Der NABU ist aktiv, um unser Naturerbe zu erhalten. Damit Sie auch weiterhin heimische Tiere und Pflanzen erleben können, braucht der NABU Ihre Unterstützung - am Besten noch heute!
Jetzt Mitglied werden!Natur- und Tierschutz im NABU
Von Pflegestationen und Artenschutzzentren
Im NABU spielt der Tierschutz in manchen Sachzusammenhängen durchaus eine Rolle. Programmatisch wird der Tierschutz beim NABU in Positionen zur Falknerei und beim Wildvogelhandel bemüht, ebenso bei der Positionierung des NABU zur Bau- und Fallenjagd, Jagd auf streunende Katzen und Hunde und dem Schrotschuss auf Wasservögel. Weiterhin kontrovers diskutiert wird die Positionierung des NABU zu gewerblichen Tierhaltungen.

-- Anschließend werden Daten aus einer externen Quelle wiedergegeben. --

-- ==== Sys2Proof/Machine/Admission.lean ====
section
/-!
DEFINITION. The admission check (R37 to R65): what each fixed object reserves (Tables 8-9, 12-2 and 13-3, R59 to R62,
R276, R399, R462 to R464, R518, R583), placement, quotas, egress conditions (R54, R56, R594, R595, R853), and
re-admission after a loss of capacity (R70 to R73).
-/

namespace Sys2Proof.Machine

open Sys2Proof

/-! ## The books -/

/-- Why admission refuses (Table 1-6). -/
structure Shut where
  lim   : Nat
  inst  : Nat
  short : Nat

/-- One thing an object reserves: resource and limit code, amount by instance, instances that may hold it, whether the
next instance holds the same (a lockstep pair), keys whose reservations on the resource `amt` already counts, whether an
instance can hold it beside its amount, and, for a kernel, its insertion point plus 1. -/
structure Ask where
  code  : Nat
  lim   : Nat
  amt   : Nat → Nat
  cands : List Nat
  pair  : Bool := false
  skip  : List Nat := []
  fit   : Nat → Bool := fun _ => true
  point : Nat := 0

/-- Both reservations of an object (R40, R65). -/
def Obj.both (o : Obj) : List Resv := o.resv ++ o.resvNew

/-- What a list of reservations holds of a resource on an instance. -/
def sumResv (l : List Resv) (code inst : Nat) : Nat :=
  ((l.filter fun r => r.code == code && r.inst == inst).map (·.amt)).sum

/-- What the fixed objects hold of a resource on an instance, without the objects of `skip` (R65). -/
def held (s : State) (code inst : Nat) (skip : List Nat) : Nat :=
  (s.obj.objs.map fun e => if skip.contains e.1 then 0 else sumResv e.2.both code inst).sum

/-- M_p: the maximum frame length of a port with its tags (R141). -/
def portM (s : State) (p : Nat) : Nat := fldN (getPort s p).fields (fk 0x12 1 0) + 8

/-- The capacity of an instance (Table 1-9). -/
def capacity (s : State) (code : Nat) : Nat :=
  if code ≤ 4 then 1000000
  else if code = 5 then s.mem.channels * 8 * s.mem.rate * 750000
  else if code = 6 then portGb s 0 * 1000000000
  else 98304

/-- The ceiling of an instance (Table 1-9); on a port, less the allowance of R583 for PTP. -/
def ceiling (s : State) (code : Nat) : Nat :=
  if code ≤ 4 then 800000
  else if code = 5 then s.mem.channels * 8 * s.mem.rate * 600000
  else if code = 6 then portGb s 0 * 800000000 - 2000000
  else 78643

/-- The ceilings of a resource summed over its instances (Table 14-3); a Marquetry compositor counts four times. -/
def ceilingSum (s : State) (code : Nat) : Nat :=
  match code with
  | 1 => 16 * 800000
  | 2 => 176 * 800000
  | 3 => 16 * 800000
  | 4 => 48 * 800000
  | 5 => ceiling s 5
  | 6 => nPorts s * (portGb s 0 * 800000000)
  | _ => 78643

/-- An amount as it counts in `ceilingSum`. -/
def weighed (r : Resv) : Nat := if r.code = 4 ∧ 32 ≤ r.inst then 4 * r.amt else r.amt
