/-- What a deleted partition held besides objects goes: keys, extents, policers, slots, cores, groups, table entries, queues
(R670, R672, R687, log entry 51). -/
def dropPartition (i : Nat) (s : State) : State :=
  let s1 := freeQueue (qHtx i) (freeQueue (qExc i) (dropExtents (extentsOf s i) s))
  let parts := Tab.del s1.obj.parts i
  { s1 with
    obj := { s1.obj with parts := parts }
    eth := { s1.eth with
      pol := s1.eth.pol.filter fun e => e.1 / 8192 != i
      mcast := s1.eth.mcast.filter fun e => e.2.2 != i
      addrs := s1.eth.addrs.filter fun e => e.2.part != i }
    vid := { s1.vid with coefs := s1.vid.coefs.filter fun e => e.2.part != i }
    aud := { s1.aud with hrtf := s1.aud.hrtf.filter fun e => e.2.part != i }
    dsp := { s1.dsp with cores := s1.dsp.cores.map fun e => (e.1, if e.2.part == some i then { e.2 with part := none } else e.2) }
    batten := { s1.batten with
      groups := s1.batten.groups.map fun e => (e.1, if e.2.part == some i then { e.2 with part := none } else e.2)
      pool := s1.batten.pool && !parts.isEmpty } }

/-- PARTITION_DELETE (R687, R738). -/
def bodyPartitionDelete : Body := fun _ p _ s =>
  match resolvePart s (le p 0 4) with
  | none => .no .badHandle []
  | some i =>
    let full := (s.obj.objs.any fun e => e.2.part == i) || (s.vid.surfs.any fun e => e.2.part == i)
      || (s.dsp.kerns.any fun e => e.2.part == i) || !(partFns s i).isEmpty
    checked [(!full, .notEmpty)] fun _ => .ok [] 0 (dropPartition i s)

/-- PARTITION_READ (Table 15-6): the quotas, then the use. -/
def bodyPartitionRead : Body := fun F p _ s =>
  match resolvePart s (le p 0 4) with
  | none => .no .badHandle []
  | some i =>
    let ks := tableKeys 0x10
    checked [(sees s F i, .badHandle)] fun _ =>
      .ok (toLe 2 ks.length ++ zeros 6 ++ (ks.flatMap fun k => entryBytes k (quota s i (fRow k) (fElem k)))
        ++ ks.flatMap fun k => entryBytes k (partUse s i k)) 0 s

/-- FUNCTION_ASSIGN (R683). -/
def bodyFunctionAssign : Body := fun _ p _ s =>
  let F := le p 0 1
  let h := le p 4 4
  let f := getFn s F
  let pt := if h = 0 then some none else (resolvePart s h).map some
  let busy := !f.rings.isEmpty || !f.queues.isEmpty || !f.hrings.isEmpty || !f.wins.isEmpty || !f.fences.isEmpty
  checked [(pt.isSome, .badHandle), (decide (F < nFuncs s), .outOfRange), (!busy, .busy)] fun _ =>
    let q := pt.getD none
    .ok [] 0 (if f.part = q then s else setFn s F (setStatus { f with part := q } 5))

/-- OWNER_TRANSFER (R682). -/
def bodyOwnerTransfer : Body := fun _ p _ s =>
  checked [(decide (le p 0 1 < nFuncs s), .outOfRange)] fun _ =>
    .ok [] 0 { s with host := { s.host with transfer := some (le p 0 1, s.time.ticks) } }

/-- OWNER_ACCEPT (R682): within 10 s of the transfer. -/
def bodyOwnerAccept : Body := fun F _ _ s =>
  let ok := match s.host.transfer with
    | some (G, t) => G == F && decide (s.time.ticks ≤ t + 10 * tS)
    | none => false
  checked [(ok, .notOwner)] fun _ =>
    let old := s.host.owner
    let s1 := updFn { s with host := { s.host with owner := F, transfer := none } } F fun f => setStatus f 6
    .ok [] 0 (if old = F then s1 else updFn s1 old fun f => setStatus f 6)

/-- PARTITION_CREATE. -/
def execPartitionCreate (src : Src) (s : State) : Out := serve 0x0100 src [] bodyPartitionCreate s
/-- PARTITION_MODIFY. -/
def execPartitionModify (src : Src) (s : State) : Out := serve 0x0101 src [] bodyPartitionModify s
/-- PARTITION_DELETE. -/
def execPartitionDelete (src : Src) (s : State) : Out := serve 0x0102 src [] bodyPartitionDelete s
/-- PARTITION_READ. -/
def execPartitionRead (src : Src) (s : State) : Out := serve 0x0103 src [] bodyPartitionRead s
/-- FUNCTION_ASSIGN. -/
def execFunctionAssign (src : Src) (s : State) : Out := serve 0x0104 src [] bodyFunctionAssign s
/-- OWNER_TRANSFER. -/
def execOwnerTransfer (src : Src) (s : State) : Out := serve 0x0105 src [] bodyOwnerTransfer s
/-- OWNER_ACCEPT. -/
def execOwnerAccept (src : Src) (s : State) : Out := serve 0x0106 src [] bodyOwnerAccept s

/-! ## Kerf on a port -/

/-- A refusal of a port's change (R595): GATE_WINDOW or EGRESS_PORT, the port, and an open SHORTFALL. -/
def portShut (s : State) (i lim : Nat) : Ans :=
  .no .admissionRefused (Shut.bytes { lim := lim, inst := i, short := (shutFree lim s).short })
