-- ==== Sys2Proof/Machine/Dispatch.lean ====
section
/-! DEFINITION. The dispatcher: one arm per command of the opcode table, each one direct call of its meaning. -/

namespace Sys2Proof.Machine
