-- ==== Sys2Proof/Certificates/Slice0/Obligations.lean ====
section
/-!
DEFINITION. The statements for the provers. "Next t" in a statement means that exec answers the next state t.
-/

section

open Sys2Proof Sys2Proof.Machine

/-- For every state: with the command c at the front of the queue, step is exec of c on the state with the queue's rest; with
an empty queue step answers the state unchanged (the idle step is the model's choice, log entry 3). -/
def Obligations.StepRunsTheFrontCommand : Prop :=
  (∀ (s : State) (c : Instr) (rest : List Instr),
    step { s with pending := c :: rest } = exec c { s with pending := rest }) ∧
  ∀ s : State, s.pending = [] → step s = .next s

/-- For every command and every state: when the part the command names exists, exec answers a next state; otherwise it may
also fault with noSuchPart, and it never refuses. Whatever next state it answers, the queue of waiting commands is as before. -/
def Obligations.EveryCommandRunsAndKeepsTheQueue : Prop :=
  ∀ (c : Instr) (s : State),
    (c.wf (nFuncs s) = true → ∃ t, exec c s = .next t) ∧
    ((∃ t, exec c s = .next t ∧ t.pending = s.pending) ∨ exec c s = .fault .noSuchPart)

/-- For every state in which PORST_N is low, store mode holds or THERMTRIP_N is asserted, and every command that does not act
on the always-on parts or the pins (alwaysOn): a next state is the state itself. That commands to the stopped domains change
nothing is the model's reading of R790, R794 and R848 (log entry 5). -/
def Obligations.HaltedDeviceStandsStill : Prop :=
  ∀ (c : Instr) (s t : State), halted s = true → alwaysOn c = false → exec c s = .next t → t = s

/-- For every state that is as in reset whenever its PORST_N is low, and every step from it: the next state is so too. In
reset, everything but the flash with what it records, the queue, the free values' counter, the levels of the PERST_N balls and
the latest answers on the management interfaces is as State.reset says. Rests on the model's reset values (log entries 1
and 5). -/
def Obligations.EveryStepKeepsTheDeviceInReset : Prop :=
  ∀ s t : State, HeldInReset s → step s = .next t → HeldInReset t

/-- State.reset satisfies HeldInReset, with PORST_N low, DEVICE_STATE NOT_READY, FAULT_N asserted and no command waiting. -/
def Obligations.ResetIsHeldInReset : Prop :=
  HeldInReset State.reset ∧ State.reset.boot.porstLow = true ∧ State.reset.host.dev = .notReady ∧
    faultN State.reset = true ∧ State.reset.pending = []

/-- For every state whose flash lists its bytes with addresses strictly rising and none equal to the erased byte 0xFF, and every
step from it, the flash of the next state is in that form. The form of the list is the model's own. -/
def Obligations.EveryStepKeepsTheFlashCanonical : Prop :=
  ∀ s t : State, Mem.wf erased s.boot.flash = true → step s = .next t → Mem.wf erased t.boot.flash = true

/-- For every command but FLASH_OPERATION_COMPLETE, PORST_FALL (which may cut an operation short) and PORST_RISE (which takes in
what the board has programmed): the flash of a next state is the flash before. -/
def Obligations.OnlyFlashOperationsChangeTheFlash : Prop :=
  ∀ (c : Instr) (s t : State),
    (∀ got, c ≠ .flashOperationComplete got) → c ≠ .porstFall → (∀ env, c ≠ .porstRise env) →
    exec c s = .next t → t.boot.flash = s.boot.flash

Der NABU fühlt sich jedoch primär wildlebenden Tieren verpflichtet. Deren Schutz kann als eine Norm des Naturschutzes gelten. Bei seltenen und gefährdeten Arten ist das offenkundig. Je bedrohter eine Art ist, desto wichtiger wird auch das Individuum. Viele Mitglieder des NABU begründen ihr Engagement allerdings zuvorderst mit diesem Interesse am Einzelindividuum, etwa bei der Sorge um „ihre“ Amsel im eigenen Lebensumfeld. Beim am Individuum orientierten Artenschutz sind Aktivitäten wie die Vogelbeobachtung, Nistkastenbetreuung, Winterfütterung, Nestbewachung etc. besonders beliebt. Übersteigert ist diese Tierschutzmotivation jedoch dann, wenn natürliche Räuber-Beute-Beziehungen nicht mehr akzeptiert werden. Dies führt zu innerverbandlichen Konflikten, etwa bei der mit Naturschutzbelangen nicht kompatiblen Forderung, Beutegreifer wie Rabenvögel zu bekämpfen.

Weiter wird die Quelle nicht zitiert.